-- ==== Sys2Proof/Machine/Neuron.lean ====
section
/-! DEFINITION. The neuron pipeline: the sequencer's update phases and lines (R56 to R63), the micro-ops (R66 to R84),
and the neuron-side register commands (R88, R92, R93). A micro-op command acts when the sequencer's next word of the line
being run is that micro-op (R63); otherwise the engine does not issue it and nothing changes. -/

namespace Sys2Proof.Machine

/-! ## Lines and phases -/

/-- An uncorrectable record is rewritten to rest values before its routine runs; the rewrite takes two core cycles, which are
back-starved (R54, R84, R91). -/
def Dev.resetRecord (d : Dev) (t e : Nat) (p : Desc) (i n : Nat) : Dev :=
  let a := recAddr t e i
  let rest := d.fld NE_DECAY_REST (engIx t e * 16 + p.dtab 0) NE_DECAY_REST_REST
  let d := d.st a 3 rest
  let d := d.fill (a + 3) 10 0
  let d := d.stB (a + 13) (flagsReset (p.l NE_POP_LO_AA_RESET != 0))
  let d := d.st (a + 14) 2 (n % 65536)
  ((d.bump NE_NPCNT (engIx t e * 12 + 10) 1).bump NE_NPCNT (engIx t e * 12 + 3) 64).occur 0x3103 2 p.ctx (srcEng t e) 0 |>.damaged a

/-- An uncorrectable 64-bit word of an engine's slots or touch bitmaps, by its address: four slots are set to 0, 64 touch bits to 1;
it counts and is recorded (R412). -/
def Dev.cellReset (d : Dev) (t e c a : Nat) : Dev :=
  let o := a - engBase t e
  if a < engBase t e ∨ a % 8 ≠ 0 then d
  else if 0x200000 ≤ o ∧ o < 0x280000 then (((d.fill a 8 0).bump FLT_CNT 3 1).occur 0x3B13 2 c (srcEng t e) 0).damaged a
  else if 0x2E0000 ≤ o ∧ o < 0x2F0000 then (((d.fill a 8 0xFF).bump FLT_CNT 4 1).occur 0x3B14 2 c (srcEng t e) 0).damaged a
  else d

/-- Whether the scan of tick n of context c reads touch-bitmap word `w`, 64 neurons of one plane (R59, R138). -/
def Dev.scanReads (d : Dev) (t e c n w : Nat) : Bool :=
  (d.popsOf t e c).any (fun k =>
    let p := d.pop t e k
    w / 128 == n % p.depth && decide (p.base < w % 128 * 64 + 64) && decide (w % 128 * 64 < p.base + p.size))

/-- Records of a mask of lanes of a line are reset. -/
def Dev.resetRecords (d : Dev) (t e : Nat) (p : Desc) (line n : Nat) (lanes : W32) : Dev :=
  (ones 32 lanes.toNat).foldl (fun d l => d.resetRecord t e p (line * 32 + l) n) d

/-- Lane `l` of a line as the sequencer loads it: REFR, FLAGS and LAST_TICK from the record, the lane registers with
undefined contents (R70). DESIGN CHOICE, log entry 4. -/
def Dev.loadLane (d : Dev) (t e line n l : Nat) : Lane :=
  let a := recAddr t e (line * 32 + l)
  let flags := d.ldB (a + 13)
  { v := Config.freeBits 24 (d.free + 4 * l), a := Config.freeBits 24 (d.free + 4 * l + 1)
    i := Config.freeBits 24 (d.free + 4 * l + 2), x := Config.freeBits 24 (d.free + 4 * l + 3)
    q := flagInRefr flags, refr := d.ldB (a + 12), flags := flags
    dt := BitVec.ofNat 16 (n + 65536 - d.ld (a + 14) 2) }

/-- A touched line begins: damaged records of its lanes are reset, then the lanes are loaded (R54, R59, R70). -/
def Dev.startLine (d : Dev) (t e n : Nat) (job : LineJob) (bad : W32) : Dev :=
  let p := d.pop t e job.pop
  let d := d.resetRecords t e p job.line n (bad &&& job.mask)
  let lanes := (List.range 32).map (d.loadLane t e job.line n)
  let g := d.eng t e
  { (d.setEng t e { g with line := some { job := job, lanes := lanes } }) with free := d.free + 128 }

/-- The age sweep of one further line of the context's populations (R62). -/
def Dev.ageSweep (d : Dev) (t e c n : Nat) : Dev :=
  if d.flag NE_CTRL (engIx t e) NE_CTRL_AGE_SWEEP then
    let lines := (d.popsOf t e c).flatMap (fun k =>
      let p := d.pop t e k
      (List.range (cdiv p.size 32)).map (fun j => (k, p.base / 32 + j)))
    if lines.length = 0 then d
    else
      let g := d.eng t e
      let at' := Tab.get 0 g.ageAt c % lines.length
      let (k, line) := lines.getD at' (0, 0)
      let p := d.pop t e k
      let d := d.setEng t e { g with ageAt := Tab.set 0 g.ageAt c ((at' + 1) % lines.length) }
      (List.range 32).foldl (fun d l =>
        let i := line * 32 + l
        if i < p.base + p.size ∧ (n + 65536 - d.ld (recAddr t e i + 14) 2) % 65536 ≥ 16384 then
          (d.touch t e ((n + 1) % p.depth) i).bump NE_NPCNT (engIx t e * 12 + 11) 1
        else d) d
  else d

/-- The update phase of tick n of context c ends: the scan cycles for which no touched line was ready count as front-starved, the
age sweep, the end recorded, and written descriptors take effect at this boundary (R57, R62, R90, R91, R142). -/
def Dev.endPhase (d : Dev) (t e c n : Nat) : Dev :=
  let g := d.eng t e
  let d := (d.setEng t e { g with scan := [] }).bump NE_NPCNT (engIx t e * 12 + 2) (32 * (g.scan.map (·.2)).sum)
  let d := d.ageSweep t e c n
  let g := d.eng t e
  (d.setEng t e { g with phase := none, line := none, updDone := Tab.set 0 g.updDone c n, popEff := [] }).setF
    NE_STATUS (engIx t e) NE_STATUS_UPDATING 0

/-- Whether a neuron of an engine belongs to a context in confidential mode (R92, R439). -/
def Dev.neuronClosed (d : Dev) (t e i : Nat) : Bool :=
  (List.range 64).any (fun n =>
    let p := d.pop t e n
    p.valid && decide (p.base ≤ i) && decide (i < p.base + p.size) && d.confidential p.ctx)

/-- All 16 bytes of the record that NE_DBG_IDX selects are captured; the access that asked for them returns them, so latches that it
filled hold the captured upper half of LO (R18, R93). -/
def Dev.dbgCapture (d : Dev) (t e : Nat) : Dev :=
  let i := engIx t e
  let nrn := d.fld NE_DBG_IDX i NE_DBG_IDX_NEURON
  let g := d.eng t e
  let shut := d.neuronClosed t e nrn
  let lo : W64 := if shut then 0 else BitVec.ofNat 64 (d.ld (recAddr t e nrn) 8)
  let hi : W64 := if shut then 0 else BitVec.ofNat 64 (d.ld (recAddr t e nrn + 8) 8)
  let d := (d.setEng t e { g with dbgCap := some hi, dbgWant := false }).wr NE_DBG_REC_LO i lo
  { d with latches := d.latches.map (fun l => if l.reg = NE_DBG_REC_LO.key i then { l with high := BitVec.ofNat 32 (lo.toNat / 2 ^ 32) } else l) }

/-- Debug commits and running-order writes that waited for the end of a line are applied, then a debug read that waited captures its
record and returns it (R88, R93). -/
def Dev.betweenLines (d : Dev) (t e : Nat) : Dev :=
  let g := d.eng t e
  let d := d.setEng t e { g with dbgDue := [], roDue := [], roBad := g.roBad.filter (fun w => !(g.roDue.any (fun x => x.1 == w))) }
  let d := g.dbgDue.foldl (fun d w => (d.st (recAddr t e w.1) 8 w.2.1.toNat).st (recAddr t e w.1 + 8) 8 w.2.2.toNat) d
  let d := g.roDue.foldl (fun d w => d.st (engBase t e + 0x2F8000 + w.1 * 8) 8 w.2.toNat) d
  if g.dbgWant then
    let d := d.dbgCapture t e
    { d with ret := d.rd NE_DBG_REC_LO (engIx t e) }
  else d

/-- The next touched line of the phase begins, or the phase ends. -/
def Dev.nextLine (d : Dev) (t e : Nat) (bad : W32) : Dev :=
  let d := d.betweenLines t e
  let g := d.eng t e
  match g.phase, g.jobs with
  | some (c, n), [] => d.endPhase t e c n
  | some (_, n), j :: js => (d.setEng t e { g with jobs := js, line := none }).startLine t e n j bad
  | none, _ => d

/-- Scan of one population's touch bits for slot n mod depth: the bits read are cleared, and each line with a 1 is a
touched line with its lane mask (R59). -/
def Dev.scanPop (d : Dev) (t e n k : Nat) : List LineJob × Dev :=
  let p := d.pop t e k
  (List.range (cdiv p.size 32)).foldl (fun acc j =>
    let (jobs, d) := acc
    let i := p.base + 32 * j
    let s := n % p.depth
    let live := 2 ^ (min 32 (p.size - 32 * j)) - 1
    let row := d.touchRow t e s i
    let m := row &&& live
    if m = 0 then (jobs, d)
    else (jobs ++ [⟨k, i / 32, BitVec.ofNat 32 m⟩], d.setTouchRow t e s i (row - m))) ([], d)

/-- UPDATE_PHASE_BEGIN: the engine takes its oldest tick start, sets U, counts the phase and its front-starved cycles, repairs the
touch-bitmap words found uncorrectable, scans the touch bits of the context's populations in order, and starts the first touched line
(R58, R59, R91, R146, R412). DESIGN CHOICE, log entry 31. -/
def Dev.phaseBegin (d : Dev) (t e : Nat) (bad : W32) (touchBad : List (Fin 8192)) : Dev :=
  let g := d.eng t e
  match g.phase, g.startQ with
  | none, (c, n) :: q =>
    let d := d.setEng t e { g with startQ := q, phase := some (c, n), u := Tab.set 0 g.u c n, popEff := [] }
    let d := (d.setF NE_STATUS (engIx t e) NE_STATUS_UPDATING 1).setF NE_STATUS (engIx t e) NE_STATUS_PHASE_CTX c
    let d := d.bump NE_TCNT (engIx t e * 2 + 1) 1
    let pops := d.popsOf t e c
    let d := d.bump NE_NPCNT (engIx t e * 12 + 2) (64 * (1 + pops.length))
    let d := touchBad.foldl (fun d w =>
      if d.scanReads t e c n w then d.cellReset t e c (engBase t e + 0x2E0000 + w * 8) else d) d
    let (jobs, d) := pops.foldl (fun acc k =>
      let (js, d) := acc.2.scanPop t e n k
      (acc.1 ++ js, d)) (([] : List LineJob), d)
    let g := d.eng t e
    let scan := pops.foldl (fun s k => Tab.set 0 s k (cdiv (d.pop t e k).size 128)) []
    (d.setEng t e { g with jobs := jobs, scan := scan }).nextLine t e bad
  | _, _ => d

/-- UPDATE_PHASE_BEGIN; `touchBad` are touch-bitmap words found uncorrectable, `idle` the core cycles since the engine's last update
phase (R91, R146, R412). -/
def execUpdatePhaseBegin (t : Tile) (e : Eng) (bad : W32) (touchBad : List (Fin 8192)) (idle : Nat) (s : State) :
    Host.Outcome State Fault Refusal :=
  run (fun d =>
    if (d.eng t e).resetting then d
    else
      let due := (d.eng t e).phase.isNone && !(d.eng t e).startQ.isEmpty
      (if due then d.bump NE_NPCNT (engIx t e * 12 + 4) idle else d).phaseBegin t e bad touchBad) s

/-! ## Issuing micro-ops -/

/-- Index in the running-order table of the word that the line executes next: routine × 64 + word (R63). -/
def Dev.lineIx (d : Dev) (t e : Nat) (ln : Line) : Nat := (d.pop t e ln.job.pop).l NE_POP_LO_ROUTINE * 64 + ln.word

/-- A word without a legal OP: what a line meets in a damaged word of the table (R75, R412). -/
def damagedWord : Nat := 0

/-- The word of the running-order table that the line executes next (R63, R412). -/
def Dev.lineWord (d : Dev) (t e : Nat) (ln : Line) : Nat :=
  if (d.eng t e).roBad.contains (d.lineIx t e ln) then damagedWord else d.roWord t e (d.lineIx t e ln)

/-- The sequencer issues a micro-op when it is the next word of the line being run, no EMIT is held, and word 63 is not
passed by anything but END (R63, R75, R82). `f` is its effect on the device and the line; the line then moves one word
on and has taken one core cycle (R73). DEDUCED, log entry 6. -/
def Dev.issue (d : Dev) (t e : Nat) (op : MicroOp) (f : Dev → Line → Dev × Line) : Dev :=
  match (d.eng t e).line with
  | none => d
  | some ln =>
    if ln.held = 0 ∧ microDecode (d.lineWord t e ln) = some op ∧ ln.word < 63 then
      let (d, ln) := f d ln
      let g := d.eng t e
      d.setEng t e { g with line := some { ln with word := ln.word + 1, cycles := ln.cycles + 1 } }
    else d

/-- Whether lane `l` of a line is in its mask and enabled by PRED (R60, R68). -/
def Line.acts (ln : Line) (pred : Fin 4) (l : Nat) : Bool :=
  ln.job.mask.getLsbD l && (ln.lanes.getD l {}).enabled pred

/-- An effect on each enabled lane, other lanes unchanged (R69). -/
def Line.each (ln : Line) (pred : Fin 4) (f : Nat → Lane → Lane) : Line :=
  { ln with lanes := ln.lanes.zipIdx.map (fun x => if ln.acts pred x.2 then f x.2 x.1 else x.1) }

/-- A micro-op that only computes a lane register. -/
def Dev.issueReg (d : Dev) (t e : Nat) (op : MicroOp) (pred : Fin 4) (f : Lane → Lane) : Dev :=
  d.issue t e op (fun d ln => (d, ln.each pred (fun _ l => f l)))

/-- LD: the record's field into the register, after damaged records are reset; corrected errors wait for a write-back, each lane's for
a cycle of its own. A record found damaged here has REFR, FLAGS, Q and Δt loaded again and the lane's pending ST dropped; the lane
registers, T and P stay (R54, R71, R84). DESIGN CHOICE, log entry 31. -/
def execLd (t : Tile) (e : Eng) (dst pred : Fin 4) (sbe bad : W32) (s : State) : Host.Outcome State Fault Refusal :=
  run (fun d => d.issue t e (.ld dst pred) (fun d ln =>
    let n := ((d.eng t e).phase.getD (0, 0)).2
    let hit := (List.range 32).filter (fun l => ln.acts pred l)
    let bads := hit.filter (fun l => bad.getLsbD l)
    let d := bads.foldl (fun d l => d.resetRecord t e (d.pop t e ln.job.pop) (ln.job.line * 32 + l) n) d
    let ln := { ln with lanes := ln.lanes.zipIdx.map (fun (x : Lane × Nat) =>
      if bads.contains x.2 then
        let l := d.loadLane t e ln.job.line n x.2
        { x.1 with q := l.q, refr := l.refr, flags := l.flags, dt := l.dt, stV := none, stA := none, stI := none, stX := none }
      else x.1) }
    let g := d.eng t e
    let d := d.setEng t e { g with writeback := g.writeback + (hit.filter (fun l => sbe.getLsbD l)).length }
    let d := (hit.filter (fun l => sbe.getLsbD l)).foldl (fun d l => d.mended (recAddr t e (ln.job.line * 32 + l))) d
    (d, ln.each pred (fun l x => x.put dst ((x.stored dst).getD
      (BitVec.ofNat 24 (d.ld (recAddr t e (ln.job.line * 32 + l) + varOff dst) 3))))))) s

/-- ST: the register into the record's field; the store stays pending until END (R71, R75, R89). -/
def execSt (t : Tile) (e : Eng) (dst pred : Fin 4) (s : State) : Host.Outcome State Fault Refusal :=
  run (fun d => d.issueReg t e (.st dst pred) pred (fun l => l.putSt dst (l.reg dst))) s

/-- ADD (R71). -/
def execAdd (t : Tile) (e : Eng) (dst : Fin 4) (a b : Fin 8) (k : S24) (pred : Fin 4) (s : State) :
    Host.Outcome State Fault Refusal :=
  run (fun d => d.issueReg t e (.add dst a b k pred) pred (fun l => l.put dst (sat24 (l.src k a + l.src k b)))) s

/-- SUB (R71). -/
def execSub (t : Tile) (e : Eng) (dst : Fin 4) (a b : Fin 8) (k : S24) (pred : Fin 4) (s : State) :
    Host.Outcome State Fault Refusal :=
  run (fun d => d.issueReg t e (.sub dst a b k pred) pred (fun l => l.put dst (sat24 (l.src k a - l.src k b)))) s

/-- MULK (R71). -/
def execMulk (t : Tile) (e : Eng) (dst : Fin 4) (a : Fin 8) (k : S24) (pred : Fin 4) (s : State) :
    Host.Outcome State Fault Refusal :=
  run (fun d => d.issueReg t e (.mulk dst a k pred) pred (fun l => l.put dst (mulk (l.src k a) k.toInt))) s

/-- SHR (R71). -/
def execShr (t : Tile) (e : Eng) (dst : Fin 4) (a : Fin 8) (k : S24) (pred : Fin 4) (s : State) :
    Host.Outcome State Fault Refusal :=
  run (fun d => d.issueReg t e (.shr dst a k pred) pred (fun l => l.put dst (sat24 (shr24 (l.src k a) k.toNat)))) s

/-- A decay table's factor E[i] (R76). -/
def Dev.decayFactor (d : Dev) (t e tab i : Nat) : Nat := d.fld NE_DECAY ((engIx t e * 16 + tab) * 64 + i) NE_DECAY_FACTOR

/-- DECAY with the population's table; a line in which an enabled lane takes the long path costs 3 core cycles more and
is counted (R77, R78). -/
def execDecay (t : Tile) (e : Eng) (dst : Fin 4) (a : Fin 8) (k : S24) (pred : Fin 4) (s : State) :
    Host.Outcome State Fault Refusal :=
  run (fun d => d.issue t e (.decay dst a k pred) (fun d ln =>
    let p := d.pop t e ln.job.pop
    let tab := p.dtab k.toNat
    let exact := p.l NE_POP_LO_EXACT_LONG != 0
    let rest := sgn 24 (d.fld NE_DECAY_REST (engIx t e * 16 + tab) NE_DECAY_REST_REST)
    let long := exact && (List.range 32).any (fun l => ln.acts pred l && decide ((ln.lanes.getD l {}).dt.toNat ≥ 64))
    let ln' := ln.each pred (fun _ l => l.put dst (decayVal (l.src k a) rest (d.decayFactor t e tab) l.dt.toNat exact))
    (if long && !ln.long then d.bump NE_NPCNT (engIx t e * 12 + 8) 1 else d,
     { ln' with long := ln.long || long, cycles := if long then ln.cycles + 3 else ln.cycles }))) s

---

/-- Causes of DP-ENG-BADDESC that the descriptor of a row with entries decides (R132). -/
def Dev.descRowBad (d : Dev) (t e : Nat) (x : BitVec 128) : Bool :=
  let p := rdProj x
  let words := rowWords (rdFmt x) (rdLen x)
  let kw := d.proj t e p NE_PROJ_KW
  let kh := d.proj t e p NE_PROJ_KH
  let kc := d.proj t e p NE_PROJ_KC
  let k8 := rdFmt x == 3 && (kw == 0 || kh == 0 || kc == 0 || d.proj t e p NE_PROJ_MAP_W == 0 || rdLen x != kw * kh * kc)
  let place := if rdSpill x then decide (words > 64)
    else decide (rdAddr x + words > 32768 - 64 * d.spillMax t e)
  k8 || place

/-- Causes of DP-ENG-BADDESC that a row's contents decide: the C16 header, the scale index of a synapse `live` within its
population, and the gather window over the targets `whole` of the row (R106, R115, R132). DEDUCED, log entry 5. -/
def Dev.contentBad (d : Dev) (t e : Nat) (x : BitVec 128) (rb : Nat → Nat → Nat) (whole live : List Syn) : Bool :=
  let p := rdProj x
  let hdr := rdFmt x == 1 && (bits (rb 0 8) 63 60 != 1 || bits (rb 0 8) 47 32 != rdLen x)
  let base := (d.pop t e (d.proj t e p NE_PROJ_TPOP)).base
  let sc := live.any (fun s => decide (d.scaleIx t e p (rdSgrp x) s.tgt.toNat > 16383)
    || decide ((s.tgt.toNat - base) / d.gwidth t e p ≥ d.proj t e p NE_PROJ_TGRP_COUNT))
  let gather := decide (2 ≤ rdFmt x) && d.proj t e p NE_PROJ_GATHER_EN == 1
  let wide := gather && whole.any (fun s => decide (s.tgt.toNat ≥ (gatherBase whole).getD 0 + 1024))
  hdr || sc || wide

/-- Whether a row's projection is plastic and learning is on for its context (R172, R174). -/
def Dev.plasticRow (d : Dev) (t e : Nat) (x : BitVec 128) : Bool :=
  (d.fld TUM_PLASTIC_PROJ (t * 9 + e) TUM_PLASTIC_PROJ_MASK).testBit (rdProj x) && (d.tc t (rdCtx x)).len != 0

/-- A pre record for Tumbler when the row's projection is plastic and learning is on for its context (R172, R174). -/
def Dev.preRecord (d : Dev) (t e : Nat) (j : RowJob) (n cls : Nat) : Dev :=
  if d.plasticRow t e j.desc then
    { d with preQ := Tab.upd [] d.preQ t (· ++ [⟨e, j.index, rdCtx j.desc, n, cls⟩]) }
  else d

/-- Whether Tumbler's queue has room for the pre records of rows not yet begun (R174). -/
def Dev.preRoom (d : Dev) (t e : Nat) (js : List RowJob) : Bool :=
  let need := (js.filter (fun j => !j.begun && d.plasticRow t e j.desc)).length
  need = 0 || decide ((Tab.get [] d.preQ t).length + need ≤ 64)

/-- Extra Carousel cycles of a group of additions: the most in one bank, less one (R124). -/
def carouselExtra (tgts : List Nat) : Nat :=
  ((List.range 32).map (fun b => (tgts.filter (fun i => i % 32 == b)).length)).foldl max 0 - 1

> _What you have to do_: Once you find the line with "let p := d.pop t e n" in the entries above, output it and each line after it up to and including the line with "latches that it", and nothing else.

> _Reply to the task_:
    let p := d.pop t e n
    p.valid && decide (p.base ≤ i) && decide (i < p.base + p.size) && d.confidential p.ctx)

/-- All 16 bytes of the record that NE_DBG_IDX selects are captured; the access that asked for them returns them, so latches that it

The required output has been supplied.